◆ **What to work on**
Print the lines that run from the line with "if busy then (s, some 5)" to the line with "match s.safeq with", keeping both end lines, exactly as they appear in the entries below, and nothing else.

Collected data entries:
↓↓↓
/-- A safety reset begins (R375): every switch opens, VBUS above 0.8 V is discharged, VCONN goes off, and the SAFE config
class takes its reset values but for the count of safety resets; a slice test of the island is cut short (R431). The patch region is kept. (log 80, DEDUCED) -/
def State.safetyReset (s : State) (cause : Nat) : State :=
  if s.is safe PG_STATUS_IN_RESET then s
  else
    let n := min (s.rd safe SF_CNT_RST + 1) (2 ^ 32 - 1)
    let s := s.when (s.sliceIn fun g => groupIsland g = 1) State.sliceAbort
    let s := (List.range 6).foldl (fun s k => (s.endClose k 3).vconnOff k) s
    let s := s.resetWhere fun p c => p = safe && c != .aon
    let s := (List.range 6).foldl (fun s k => s.when (800 < s.rd safe (SP_VBUS.nth k)) fun s => s.discharge k) s
    let s := (List.range 6).foldl (fun s k =>
      (s.pdVoid k).when (s.rd (pd k) PD_STATUS_STATE != 6) fun s => s.wr (pd k) PD_STATUS_STATE 0) s
    ((s.wr safe SF_CNT_RST n).wr safe SF_RST_CAUSE cause).wr safe PG_STATUS_IN_RESET 1

/-! ### Requests -/

/-- Who may make a request (R374). (log 78, DEDUCED) -/
def safeAllowed (cmd : Nat) (who : Initiator) : Bool :=
  who = .marionette || (who = .smbus && 7 ≤ cmd && cmd ≤ 9)

/-- Is PORT one that the command takes: a port, or all ports where the command allows? -/
def safePortOk (cmd port : Nat) : Bool :=
  port ≤ 5 || (port = 0xFF && (cmd = 3 || cmd = 4 || cmd = 7 || cmd = 8))

/-- SET_CONTRACT on port `n` (R374): begin a transition, or settle it. -/
def State.setContract (s : State) (r : SafeReq) (n : Nat) : State × Option Nat :=
  let lo := r.w1 / 65536
  let hi := r.w1 % 65536
  let ic := r.w2 % 65536
  if hi < lo then (s, some 4)
  else if r.w3 % 2 = 1 && !s.is safe (SP_STATE_TRANS.nth n) then (s, some 3)
  else if s.energyFails n hi then (s.raise safe 10, some 1)
  else if r.w3 % 2 = 0 then
    let s := ((s.wr safe (SP_NLO.nth n) lo).wr safe (SP_NHI.nth n) hi).wr safe (SP_NIC.nth n) ic
    (((s.wr safe (SP_STATE_TRANS.nth n) 1).wr safe (SP_TRANS_TIME.nth n) s.clock).safeLimits n, some 0)
  else
    let s := ((s.wr safe (SP_VLO.nth n) lo).wr safe (SP_VHI.nth n) hi).wr safe (SP_IC.nth n) ic
    (((s.wr safe (SP_EXPL.nth n) 1).wr safe (SP_STATE_TRANS.nth n) 0).safeLimits n, some 0)

/-- CLOSE_PATH on port `n` (R354, R374): the switch closes now, or the request waits. (log 78, DEDUCED) -/
def State.closePath (s : State) (r : SafeReq) (n : Nat) : State × Option Nat :=
  let sink := r.w1 % 2 = 1
  if (if sink then s.snkOn n else s.srcOn n) then (s, some 0)
  else if s.is safe (SP_STATE_CLOSE_WAIT.nth n) then (s, some 5)
  else if !sink && s.mayClose n false then (s.closeNow n false, some 0)
  else
    let s := (s.wr safe (SP_STATE_CLOSE_WAIT.nth n) 1).wr safe (SP_CLOSE_TIME.nth n) s.clock
    ({ s with closers := s.closers.put n r }, none)

/-- OPEN_PATH on port `n`: at once; a waiting close of that switch is withdrawn. (log 78, DEDUCED) -/
def State.openPath (s : State) (r : SafeReq) (n : Nat) : State × Option Nat :=
  let sink := r.w1 % 2 = 1
  let s := match Tab.find s.closers n with
    | some q => s.when (decide (q.w1 % 2 = r.w1 % 2)) fun s => s.endClose n 3
    | none => s
  (s.wr safe (if sink then SP_STATE_SNK_CLOSED.nth n else SP_STATE_SRC_CLOSED.nth n) 0, some 0)

/-- SET_LIMIT on port `n` (R373). -/
def State.setLimit (s : State) (r : SafeReq) (n : Nat) : State × Option Nat :=
  let lim := r.w1 % 65536
  let pct := r.w2 % 256
  if s.imageValue n 1 < lim || pct < 100 || 125 < pct then (s, some 4)
  else (((s.wr safe (SP_CFG_LIMIT_MJ.nth n) lim).wr safe (SP_OCCFG_OC_PCT.nth n) pct).safeLimits n, some 0)

/-- The effect of a request on one port, and its status unless the answer waits (R374). -/
def State.safePort (s : State) (r : SafeReq) (n : Nat) : State × Option Nat :=
  if s.is safe (SP_STATE_TRIPPED.nth n) && r.cmd != 7 && r.cmd != 3 then (s, some 2)
  else if s.rd safe (SP_ROLE.nth n) = 0 then (s, some 3)
  else match r.cmd with
  | 1 => s.setContract r n
  | 2 => s.closePath r n
  | 3 => s.openPath r n
  | 4 => if s.srcOn n || s.snkOn n then (s, some 3) else (s.discharge n, some 0)
  | 5 =>
    if r.w1 % 2 = 0 then (s.vconnOff n, some 0)
    else if s.vconnMay n then ((s.wr safe (SP_STATE_VCONN.nth n) 1).wr (pd n) PD_STATUS_VCONN 1, some 0)
    else (s, some 3)
  | 6 => (s.wr safe (SP_STATE_FRS.nth n) (r.w1 % 2), some 0)
  | 7 =>
    if !s.is safe (SP_STATE_TRIPPED.nth n) then (s, some 0)
    else if s.tripGone n then ((s.wr safe (SP_STATE_TRIPPED.nth n) 0).wrBit safe SF_STATUS_TRIPPED n false, some 0)
    else (s, some 3)
  | _ => s.setLimit r n

/-- A request for all ports: every attached port takes it, and the first status that is not OK is the answer; with no
port attached it is STATE. -/
def State.safeAll (s : State) (r : SafeReq) : State × Option Nat :=
  let ns := (List.range 6).filter fun n => s.rd safe (SP_ROLE.nth n) != 0
  if ns.isEmpty then (s, some 3)
  else ns.foldl (fun x n =>
    let y := x.1.safePort r n
    (y.1, if x.2 = some 0 then y.2 else x.2)) (s, some 0)

/-- PATCH (R369): the island changes over to a good patch, and discards a bad one. (log 78, DEDUCED) -/
def State.safePatch (s : State) (r : SafeReq) : State × Option Nat :=
  let busy := (List.range 6).any fun n => s.is safe (SP_STATE_TRANS.nth n) || s.is safe (SP_STATE_CLOSE_WAIT.nth n)
  if busy then (s, some 5)
  else if Config.patchOk r.w1 r.w2 r.w3 s.dram then
    let v := Config.patchVersion r.w1 r.w2 r.w3 s.dram
    let s := (s.wr safe SF_PATCH_HELD 1).wr safe SF_PATCH_HVER v
    ((s.wr safe SF_STATUS_PATCH_OK 1).wr safe SF_STATUS_PATCH_VER v, some 0)
  else (s, some 4)

/-- The island handles a request (R374). (log 77, DEDUCED; log 78, DEDUCED) -/
def State.safeServe (s : State) (r : SafeReq) : State :=
  if r.who = .host0 || r.who = .host1 then s.safeAnswer r 6
  else if r.cmd = 0 || 10 < r.cmd then s.safeAnswer r 4
  else if !safeAllowed r.cmd r.who then s.safeAnswer r 6
  else if r.cmd = 9 then (s.safeAnswer r 0).safetyReset 6
  else
    let x := if r.cmd = 10 then s.safePatch r
      else if !safePortOk r.cmd r.port then (s, some 4)
      else if r.port = 0xFF then s.safeAll r else s.safePort r r.port
    match x.2 with
    | some st => x.1.safeAnswer r st
    | none => x.1

/-- A request arrives (R374): during a safety reset it waits. An island without supply takes nothing. (log 77, DEDUCED) -/
def State.safeReq (s : State) (r : SafeReq) : State :=
  if s.gated safe then s
  else if s.is safe PG_STATUS_IN_RESET then { s with safeq := s.safeq ++ [r] }
  else s.safeServe r

/-- Does a request to the island wait (R380)? -/
def State.safeWaiting (s : State) : Bool := !s.safeq.isEmpty || !s.closers.isEmpty || s.is (mbch 15) MB_RESULT_BUSY

/-- The waiting requests are handled, oldest first (R375); one that starts another safety reset leaves the rest waiting. -/
def State.safeDrain : Nat → State → State
  | 0, s => s
  | fuel + 1, s => match s.safeq with
    | [] => s
    | r :: t => if s.is safe PG_STATUS_IN_RESET then s else State.safeDrain fuel ({ s with safeq := t }.safeServe r)

/-- The safety reset completes (R375). -/
def State.safetyDone (s : State) : State :=
  let s := (s.wr safe PG_STATUS_IN_RESET 0).loadImage
  let s := s.when (s.is safe SF_PATCH_HELD) fun s =>
    (s.wr safe SF_STATUS_PATCH_OK 1).wr safe SF_STATUS_PATCH_VER (s.rd safe SF_PATCH_HVER)
  let s := (s.wr safe SF_LAST_RST_CAUSE (s.rd safe SF_RST_CAUSE)).raise safe 11
  State.safeDrain s.safeq.length s

end Sys2Proof.Machine
end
↑↑↑
◆ **Solved problem**
  if busy then (s, some 5)
  else if Config.patchOk r.w1 r.w2 r.w3 s.dram then
    let v := Config.patchVersion r.w1 r.w2 r.w3 s.dram
    let s := (s.wr safe SF_PATCH_HELD 1).wr safe SF_PATCH_HVER v
    ((s.wr safe SF_STATUS_PATCH_OK 1).wr safe SF_STATUS_PATCH_VER v, some 0)
  else (s, some 4)

/-- The island handles a request (R374). (log 77, DEDUCED; log 78, DEDUCED) -/
def State.safeServe (s : State) (r : SafeReq) : State :=
  if r.who = .host0 || r.who = .host1 then s.safeAnswer r 6
  else if r.cmd = 0 || 10 < r.cmd then s.safeAnswer r 4
  else if !safeAllowed r.cmd r.who then s.safeAnswer r 6
  else if r.cmd = 9 then (s.safeAnswer r 0).safetyReset 6
  else
    let x := if r.cmd = 10 then s.safePatch r
      else if !safePortOk r.cmd r.port then (s, some 4)
      else if r.port = 0xFF then s.safeAll r else s.safePort r r.port
    match x.2 with
    | some st => x.1.safeAnswer r st
    | none => x.1

/-- A request arrives (R374): during a safety reset it waits. An island without supply takes nothing. (log 77, DEDUCED) -/
def State.safeReq (s : State) (r : SafeReq) : State :=
  if s.gated safe then s
  else if s.is safe PG_STATUS_IN_RESET then { s with safeq := s.safeq ++ [r] }
  else s.safeServe r

/-- Does a request to the island wait (R380)? -/
def State.safeWaiting (s : State) : Bool := !s.safeq.isEmpty || !s.closers.isEmpty || s.is (mbch 15) MB_RESULT_BUSY

/-- The waiting requests are handled, oldest first (R375); one that starts another safety reset leaves the rest waiting. -/
def State.safeDrain : Nat → State → State
  | 0, s => s
  | fuel + 1, s => match s.safeq with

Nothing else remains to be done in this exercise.